TASK TO CARRY OUT
Below are some records; output all of them exactly as they read.

Dataset entries
______________________________

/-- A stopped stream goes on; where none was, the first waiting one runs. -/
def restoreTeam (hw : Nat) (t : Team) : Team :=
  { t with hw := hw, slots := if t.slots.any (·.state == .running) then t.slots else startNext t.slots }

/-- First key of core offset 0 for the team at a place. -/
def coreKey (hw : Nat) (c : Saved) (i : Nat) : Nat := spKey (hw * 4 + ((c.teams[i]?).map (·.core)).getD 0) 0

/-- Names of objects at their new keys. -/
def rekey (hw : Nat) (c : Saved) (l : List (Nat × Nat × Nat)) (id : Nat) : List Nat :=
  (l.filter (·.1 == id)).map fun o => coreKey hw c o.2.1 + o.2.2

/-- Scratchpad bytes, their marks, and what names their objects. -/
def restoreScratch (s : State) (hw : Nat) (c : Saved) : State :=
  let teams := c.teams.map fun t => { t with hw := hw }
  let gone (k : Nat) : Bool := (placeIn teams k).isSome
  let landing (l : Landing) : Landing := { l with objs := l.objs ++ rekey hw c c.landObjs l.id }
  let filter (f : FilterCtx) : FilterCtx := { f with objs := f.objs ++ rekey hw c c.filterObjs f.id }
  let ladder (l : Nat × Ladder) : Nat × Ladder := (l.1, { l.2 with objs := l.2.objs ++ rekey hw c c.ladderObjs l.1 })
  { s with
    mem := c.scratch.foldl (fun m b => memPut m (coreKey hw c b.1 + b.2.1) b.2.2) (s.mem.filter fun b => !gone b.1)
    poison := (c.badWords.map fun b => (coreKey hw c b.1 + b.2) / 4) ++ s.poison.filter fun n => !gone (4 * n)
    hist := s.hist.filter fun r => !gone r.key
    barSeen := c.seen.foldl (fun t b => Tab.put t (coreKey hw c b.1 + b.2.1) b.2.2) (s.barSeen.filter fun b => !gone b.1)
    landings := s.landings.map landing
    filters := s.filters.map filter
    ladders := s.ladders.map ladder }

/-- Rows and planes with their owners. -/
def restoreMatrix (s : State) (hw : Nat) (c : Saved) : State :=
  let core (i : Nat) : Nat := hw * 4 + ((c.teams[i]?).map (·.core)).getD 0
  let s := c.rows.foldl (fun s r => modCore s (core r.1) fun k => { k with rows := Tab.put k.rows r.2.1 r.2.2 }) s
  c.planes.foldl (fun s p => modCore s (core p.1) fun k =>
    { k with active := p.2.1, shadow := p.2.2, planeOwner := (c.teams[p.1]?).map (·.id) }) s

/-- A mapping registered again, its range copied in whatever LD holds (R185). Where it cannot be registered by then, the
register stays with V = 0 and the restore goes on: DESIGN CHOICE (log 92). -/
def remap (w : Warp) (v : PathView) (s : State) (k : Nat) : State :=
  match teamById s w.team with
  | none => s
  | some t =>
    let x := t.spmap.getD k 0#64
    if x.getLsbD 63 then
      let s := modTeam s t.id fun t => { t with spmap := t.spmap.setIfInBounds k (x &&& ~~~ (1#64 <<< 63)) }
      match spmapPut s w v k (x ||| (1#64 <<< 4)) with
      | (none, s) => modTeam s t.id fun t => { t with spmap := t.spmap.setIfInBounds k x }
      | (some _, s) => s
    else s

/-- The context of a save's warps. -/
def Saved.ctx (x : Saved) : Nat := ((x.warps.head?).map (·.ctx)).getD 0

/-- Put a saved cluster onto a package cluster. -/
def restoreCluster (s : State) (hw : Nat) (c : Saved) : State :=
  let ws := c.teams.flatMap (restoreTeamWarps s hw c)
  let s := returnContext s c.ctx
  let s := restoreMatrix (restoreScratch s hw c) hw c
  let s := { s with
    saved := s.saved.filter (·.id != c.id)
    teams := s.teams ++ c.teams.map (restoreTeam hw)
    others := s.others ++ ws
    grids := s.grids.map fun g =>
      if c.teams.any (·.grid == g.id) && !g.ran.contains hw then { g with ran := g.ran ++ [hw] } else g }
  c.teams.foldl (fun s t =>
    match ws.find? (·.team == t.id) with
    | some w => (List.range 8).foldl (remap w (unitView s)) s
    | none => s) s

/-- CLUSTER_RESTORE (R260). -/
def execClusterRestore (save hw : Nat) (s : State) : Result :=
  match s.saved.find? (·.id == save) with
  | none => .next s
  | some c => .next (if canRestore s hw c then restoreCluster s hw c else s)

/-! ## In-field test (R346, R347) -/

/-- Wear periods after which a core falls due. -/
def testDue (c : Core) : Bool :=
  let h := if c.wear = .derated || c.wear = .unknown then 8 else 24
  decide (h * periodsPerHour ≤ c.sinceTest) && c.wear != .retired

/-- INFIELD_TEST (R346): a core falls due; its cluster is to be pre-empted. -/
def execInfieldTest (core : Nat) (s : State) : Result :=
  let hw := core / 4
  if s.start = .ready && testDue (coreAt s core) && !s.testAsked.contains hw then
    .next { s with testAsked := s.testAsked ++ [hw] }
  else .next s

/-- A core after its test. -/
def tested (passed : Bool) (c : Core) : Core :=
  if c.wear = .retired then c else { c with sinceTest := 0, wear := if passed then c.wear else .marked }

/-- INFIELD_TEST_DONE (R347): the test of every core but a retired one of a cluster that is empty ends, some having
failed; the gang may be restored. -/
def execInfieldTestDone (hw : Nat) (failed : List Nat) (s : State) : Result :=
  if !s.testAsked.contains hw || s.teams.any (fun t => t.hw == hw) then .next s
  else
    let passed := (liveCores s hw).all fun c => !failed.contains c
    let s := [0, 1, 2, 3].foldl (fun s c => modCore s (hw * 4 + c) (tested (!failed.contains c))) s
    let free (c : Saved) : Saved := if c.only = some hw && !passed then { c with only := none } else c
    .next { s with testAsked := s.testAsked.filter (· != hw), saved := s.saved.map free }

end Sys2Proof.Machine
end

______________________________

EXPECTED ANSWER
/-- A stopped stream goes on; where none was, the first waiting one runs. -/
def restoreTeam (hw : Nat) (t : Team) : Team :=
  { t with hw := hw, slots := if t.slots.any (·.state == .running) then t.slots else startNext t.slots }

/-- First key of core offset 0 for the team at a place. -/
def coreKey (hw : Nat) (c : Saved) (i : Nat) : Nat := spKey (hw * 4 + ((c.teams[i]?).map (·.core)).getD 0) 0

/-- Names of objects at their new keys. -/
def rekey (hw : Nat) (c : Saved) (l : List (Nat × Nat × Nat)) (id : Nat) : List Nat :=
  (l.filter (·.1 == id)).map fun o => coreKey hw c o.2.1 + o.2.2

/-- Scratchpad bytes, their marks, and what names their objects. -/
def restoreScratch (s : State) (hw : Nat) (c : Saved) : State :=
  let teams := c.teams.map fun t => { t with hw := hw }
  let gone (k : Nat) : Bool := (placeIn teams k).isSome
  let landing (l : Landing) : Landing := { l with objs := l.objs ++ rekey hw c c.landObjs l.id }
  let filter (f : FilterCtx) : FilterCtx := { f with objs := f.objs ++ rekey hw c c.filterObjs f.id }
  let ladder (l : Nat × Ladder) : Nat × Ladder := (l.1, { l.2 with objs := l.2.objs ++ rekey hw c c.ladderObjs l.1 })
  { s with
    mem := c.scratch.foldl (fun m b => memPut m (coreKey hw c b.1 + b.2.1) b.2.2) (s.mem.filter fun b => !gone b.1)
    poison := (c.badWords.map fun b => (coreKey hw c b.1 + b.2) / 4) ++ s.poison.filter fun n => !gone (4 * n)
    hist := s.hist.filter fun r => !gone r.key
    barSeen := c.seen.foldl (fun t b => Tab.put t (coreKey hw c b.1 + b.2.1) b.2.2) (s.barSeen.filter fun b => !gone b.1)
    landings := s.landings.map landing
    filters := s.filters.map filter
    ladders := s.ladders.map ladder }

/-- Rows and planes with their owners. -/
def restoreMatrix (s : State) (hw : Nat) (c : Saved) : State :=
  let core (i : Nat) : Nat := hw * 4 + ((c.teams[i]?).map (·.core)).getD 0
  let s := c.rows.foldl (fun s r => modCore s (core r.1) fun k => { k with rows := Tab.put k.rows r.2.1 r.2.2 }) s
  c.planes.foldl (fun s p => modCore s (core p.1) fun k =>
    { k with active := p.2.1, shadow := p.2.2, planeOwner := (c.teams[p.1]?).map (·.id) }) s

/-- A mapping registered again, its range copied in whatever LD holds (R185). Where it cannot be registered by then, the
register stays with V = 0 and the restore goes on: DESIGN CHOICE (log 92). -/
def remap (w : Warp) (v : PathView) (s : State) (k : Nat) : State :=
  match teamById s w.team with
  | none => s
  | some t =>
    let x := t.spmap.getD k 0#64
    if x.getLsbD 63 then
      let s := modTeam s t.id fun t => { t with spmap := t.spmap.setIfInBounds k (x &&& ~~~ (1#64 <<< 63)) }
      match spmapPut s w v k (x ||| (1#64 <<< 4)) with
      | (none, s) => modTeam s t.id fun t => { t with spmap := t.spmap.setIfInBounds k x }
      | (some _, s) => s
    else s

/-- The context of a save's warps. -/
def Saved.ctx (x : Saved) : Nat := ((x.warps.head?).map (·.ctx)).getD 0

/-- Put a saved cluster onto a package cluster. -/
def restoreCluster (s : State) (hw : Nat) (c : Saved) : State :=
  let ws := c.teams.flatMap (restoreTeamWarps s hw c)
  let s := returnContext s c.ctx
  let s := restoreMatrix (restoreScratch s hw c) hw c
  let s := { s with
    saved := s.saved.filter (·.id != c.id)
    teams := s.teams ++ c.teams.map (restoreTeam hw)
    others := s.others ++ ws
    grids := s.grids.map fun g =>
      if c.teams.any (·.grid == g.id) && !g.ran.contains hw then { g with ran := g.ran ++ [hw] } else g }
  c.teams.foldl (fun s t =>
    match ws.find? (·.team == t.id) with
    | some w => (List.range 8).foldl (remap w (unitView s)) s
    | none => s) s

/-- CLUSTER_RESTORE (R260). -/
def execClusterRestore (save hw : Nat) (s : State) : Result :=
  match s.saved.find? (·.id == save) with
  | none => .next s
  | some c => .next (if canRestore s hw c then restoreCluster s hw c else s)

/-! ## In-field test (R346, R347) -/

/-- Wear periods after which a core falls due. -/
def testDue (c : Core) : Bool :=
  let h := if c.wear = .derated || c.wear = .unknown then 8 else 24
  decide (h * periodsPerHour ≤ c.sinceTest) && c.wear != .retired

/-- INFIELD_TEST (R346): a core falls due; its cluster is to be pre-empted. -/
def execInfieldTest (core : Nat) (s : State) : Result :=
  let hw := core / 4
  if s.start = .ready && testDue (coreAt s core) && !s.testAsked.contains hw then
    .next { s with testAsked := s.testAsked ++ [hw] }
  else .next s

/-- A core after its test. -/
def tested (passed : Bool) (c : Core) : Core :=
  if c.wear = .retired then c else { c with sinceTest := 0, wear := if passed then c.wear else .marked }

/-- INFIELD_TEST_DONE (R347): the test of every core but a retired one of a cluster that is empty ends, some having
failed; the gang may be restored. -/
def execInfieldTestDone (hw : Nat) (failed : List Nat) (s : State) : Result :=
  if !s.testAsked.contains hw || s.teams.any (fun t => t.hw == hw) then .next s
  else
    let passed := (liveCores s hw).all fun c => !failed.contains c
    let s := [0, 1, 2, 3].foldl (fun s c => modCore s (hw * 4 + c) (tested (!failed.contains c))) s
    let free (c : Saved) : Saved := if c.only = some hw && !passed then { c with only := none } else c
    .next { s with testAsked := s.testAsked.filter (· != hw), saved := s.saved.map free }

end Sys2Proof.Machine
end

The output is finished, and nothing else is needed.